> **Task to complete**
In the listing below, count the lines containing the string "Instr". Reply with that number only.

> **Input data**
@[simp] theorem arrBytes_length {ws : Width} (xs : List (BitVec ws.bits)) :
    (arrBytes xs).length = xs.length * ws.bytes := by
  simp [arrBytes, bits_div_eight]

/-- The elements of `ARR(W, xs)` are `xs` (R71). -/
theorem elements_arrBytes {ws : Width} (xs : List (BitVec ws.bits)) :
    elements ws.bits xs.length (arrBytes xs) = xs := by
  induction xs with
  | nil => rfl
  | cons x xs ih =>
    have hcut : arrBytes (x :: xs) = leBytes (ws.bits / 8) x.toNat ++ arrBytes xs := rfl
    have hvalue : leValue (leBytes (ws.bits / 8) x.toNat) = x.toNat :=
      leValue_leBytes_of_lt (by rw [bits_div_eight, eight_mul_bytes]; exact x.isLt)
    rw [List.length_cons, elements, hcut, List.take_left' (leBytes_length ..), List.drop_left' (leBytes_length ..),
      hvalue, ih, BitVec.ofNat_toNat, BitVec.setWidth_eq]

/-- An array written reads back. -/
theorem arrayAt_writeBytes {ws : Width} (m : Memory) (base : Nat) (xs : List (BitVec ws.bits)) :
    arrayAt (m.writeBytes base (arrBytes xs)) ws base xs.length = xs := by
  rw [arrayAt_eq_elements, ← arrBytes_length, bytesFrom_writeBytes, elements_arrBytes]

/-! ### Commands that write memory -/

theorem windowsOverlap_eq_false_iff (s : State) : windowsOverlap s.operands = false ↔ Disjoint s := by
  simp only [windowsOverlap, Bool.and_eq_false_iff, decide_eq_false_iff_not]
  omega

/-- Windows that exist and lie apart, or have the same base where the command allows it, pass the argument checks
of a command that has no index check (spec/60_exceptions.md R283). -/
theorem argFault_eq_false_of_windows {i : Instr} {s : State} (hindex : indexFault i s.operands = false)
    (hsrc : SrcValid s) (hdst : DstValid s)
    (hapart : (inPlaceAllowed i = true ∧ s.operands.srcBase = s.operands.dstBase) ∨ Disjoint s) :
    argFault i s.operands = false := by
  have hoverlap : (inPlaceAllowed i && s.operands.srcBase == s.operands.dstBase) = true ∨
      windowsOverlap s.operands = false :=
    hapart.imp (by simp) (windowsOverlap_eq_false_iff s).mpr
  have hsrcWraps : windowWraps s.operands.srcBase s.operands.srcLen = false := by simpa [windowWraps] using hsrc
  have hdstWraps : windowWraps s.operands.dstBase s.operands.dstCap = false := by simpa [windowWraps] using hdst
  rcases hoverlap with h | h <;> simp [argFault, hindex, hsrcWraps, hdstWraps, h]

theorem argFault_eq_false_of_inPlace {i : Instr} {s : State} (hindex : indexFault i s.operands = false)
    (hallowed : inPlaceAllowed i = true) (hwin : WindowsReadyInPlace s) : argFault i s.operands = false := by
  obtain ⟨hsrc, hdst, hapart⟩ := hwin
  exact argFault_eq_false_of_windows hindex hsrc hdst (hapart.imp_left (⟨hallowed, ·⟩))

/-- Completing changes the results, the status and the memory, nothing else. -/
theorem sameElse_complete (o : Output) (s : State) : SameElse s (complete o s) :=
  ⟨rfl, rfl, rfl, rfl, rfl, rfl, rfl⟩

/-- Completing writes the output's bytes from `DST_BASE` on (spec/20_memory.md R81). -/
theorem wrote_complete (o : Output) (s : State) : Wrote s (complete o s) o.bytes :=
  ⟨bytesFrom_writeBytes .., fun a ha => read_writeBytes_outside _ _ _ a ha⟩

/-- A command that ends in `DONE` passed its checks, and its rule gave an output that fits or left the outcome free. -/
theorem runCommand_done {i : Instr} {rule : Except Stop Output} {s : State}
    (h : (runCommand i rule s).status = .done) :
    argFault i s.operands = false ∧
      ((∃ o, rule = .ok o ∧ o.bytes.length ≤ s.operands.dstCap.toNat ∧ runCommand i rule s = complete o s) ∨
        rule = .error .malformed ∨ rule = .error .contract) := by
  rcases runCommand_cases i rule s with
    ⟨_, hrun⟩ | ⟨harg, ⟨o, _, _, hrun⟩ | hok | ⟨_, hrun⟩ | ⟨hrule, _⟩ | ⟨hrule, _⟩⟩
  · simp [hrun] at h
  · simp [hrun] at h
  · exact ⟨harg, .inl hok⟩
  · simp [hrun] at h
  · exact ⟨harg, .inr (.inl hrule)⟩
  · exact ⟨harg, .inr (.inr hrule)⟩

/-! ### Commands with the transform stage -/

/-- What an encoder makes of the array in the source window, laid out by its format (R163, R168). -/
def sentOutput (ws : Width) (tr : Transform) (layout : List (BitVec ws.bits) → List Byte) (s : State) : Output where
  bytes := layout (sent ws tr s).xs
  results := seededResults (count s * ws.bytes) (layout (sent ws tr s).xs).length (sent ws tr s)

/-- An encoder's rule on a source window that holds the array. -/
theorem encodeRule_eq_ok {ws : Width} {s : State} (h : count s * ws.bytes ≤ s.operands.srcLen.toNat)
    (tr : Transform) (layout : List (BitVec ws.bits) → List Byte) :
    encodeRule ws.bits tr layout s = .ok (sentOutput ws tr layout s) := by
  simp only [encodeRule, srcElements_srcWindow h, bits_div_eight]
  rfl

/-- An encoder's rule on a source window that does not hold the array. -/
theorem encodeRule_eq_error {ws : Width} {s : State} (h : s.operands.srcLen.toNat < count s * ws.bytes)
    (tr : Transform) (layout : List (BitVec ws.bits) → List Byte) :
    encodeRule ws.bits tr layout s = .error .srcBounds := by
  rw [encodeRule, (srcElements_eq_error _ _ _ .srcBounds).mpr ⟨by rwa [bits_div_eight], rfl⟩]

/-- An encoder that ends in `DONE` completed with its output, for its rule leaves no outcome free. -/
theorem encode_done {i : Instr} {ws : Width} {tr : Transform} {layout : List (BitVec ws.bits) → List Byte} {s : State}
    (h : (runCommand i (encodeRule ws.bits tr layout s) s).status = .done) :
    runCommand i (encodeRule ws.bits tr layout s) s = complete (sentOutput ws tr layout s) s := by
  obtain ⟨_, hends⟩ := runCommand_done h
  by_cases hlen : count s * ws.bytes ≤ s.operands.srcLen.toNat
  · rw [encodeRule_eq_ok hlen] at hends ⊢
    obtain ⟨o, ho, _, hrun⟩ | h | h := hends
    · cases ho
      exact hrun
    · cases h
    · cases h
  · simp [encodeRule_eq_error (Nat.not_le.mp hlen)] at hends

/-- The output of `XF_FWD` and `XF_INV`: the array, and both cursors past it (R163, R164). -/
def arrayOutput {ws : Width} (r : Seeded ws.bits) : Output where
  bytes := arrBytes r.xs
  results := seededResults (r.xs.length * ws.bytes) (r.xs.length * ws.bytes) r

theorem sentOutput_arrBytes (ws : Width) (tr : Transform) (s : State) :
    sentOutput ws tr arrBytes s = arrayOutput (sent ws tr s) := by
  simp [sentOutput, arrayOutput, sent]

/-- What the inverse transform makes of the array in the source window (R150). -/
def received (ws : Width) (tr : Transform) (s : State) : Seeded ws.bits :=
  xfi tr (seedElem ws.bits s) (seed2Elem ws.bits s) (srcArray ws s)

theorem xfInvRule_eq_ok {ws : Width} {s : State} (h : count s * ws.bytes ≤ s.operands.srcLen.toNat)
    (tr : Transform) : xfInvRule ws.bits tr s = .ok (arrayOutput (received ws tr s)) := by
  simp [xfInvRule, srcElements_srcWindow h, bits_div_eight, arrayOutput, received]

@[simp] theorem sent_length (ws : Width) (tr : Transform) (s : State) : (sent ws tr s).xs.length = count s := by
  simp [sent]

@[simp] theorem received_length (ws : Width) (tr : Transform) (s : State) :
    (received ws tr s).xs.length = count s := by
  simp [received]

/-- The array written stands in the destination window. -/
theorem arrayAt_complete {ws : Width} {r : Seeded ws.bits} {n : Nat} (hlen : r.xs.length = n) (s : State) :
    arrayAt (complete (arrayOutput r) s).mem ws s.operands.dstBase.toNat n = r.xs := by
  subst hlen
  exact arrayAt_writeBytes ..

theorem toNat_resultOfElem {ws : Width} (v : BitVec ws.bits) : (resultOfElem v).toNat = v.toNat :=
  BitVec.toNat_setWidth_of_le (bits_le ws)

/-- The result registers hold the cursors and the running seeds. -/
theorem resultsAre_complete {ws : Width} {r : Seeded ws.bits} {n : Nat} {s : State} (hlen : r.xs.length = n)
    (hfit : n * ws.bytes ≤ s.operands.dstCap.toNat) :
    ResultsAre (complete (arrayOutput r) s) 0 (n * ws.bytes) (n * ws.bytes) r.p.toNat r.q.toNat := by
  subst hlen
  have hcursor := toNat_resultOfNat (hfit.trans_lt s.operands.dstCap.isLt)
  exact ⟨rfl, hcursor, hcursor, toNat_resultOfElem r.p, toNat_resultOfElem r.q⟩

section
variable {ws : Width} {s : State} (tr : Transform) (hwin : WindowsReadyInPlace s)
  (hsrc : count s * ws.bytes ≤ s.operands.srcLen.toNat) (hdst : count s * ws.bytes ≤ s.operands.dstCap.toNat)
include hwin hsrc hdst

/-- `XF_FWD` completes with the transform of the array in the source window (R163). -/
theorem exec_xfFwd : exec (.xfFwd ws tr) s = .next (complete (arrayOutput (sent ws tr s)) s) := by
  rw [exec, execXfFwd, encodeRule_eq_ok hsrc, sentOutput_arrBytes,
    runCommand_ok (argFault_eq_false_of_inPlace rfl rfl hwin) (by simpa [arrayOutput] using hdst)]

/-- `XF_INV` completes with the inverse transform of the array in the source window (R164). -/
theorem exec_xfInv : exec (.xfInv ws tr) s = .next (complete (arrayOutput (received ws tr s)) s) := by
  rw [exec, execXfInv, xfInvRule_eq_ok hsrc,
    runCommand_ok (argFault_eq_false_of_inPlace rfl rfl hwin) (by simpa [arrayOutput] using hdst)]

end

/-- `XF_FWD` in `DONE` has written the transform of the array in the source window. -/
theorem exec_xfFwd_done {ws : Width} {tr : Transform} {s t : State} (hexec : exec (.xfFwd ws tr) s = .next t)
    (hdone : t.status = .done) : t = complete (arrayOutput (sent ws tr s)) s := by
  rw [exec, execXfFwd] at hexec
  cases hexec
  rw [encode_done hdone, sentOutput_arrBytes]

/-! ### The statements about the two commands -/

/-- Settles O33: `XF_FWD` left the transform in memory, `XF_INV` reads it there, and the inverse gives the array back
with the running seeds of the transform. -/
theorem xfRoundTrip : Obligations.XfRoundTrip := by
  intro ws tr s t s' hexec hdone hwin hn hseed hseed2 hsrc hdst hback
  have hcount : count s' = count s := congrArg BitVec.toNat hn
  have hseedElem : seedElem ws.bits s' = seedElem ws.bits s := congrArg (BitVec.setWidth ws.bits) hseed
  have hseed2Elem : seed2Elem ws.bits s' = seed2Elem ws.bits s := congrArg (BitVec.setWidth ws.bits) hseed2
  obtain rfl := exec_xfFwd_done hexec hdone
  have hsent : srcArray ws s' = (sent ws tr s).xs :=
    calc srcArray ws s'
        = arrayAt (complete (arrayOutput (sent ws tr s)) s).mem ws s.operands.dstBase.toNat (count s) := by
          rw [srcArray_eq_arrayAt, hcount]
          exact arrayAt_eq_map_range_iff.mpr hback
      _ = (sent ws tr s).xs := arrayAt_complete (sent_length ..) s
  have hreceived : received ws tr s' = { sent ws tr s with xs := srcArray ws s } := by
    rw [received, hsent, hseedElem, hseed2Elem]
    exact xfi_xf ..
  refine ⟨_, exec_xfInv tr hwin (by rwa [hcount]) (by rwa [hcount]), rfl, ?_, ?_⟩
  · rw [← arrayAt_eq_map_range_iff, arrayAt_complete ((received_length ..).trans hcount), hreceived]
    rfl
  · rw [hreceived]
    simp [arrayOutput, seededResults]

> **Expected answer**
4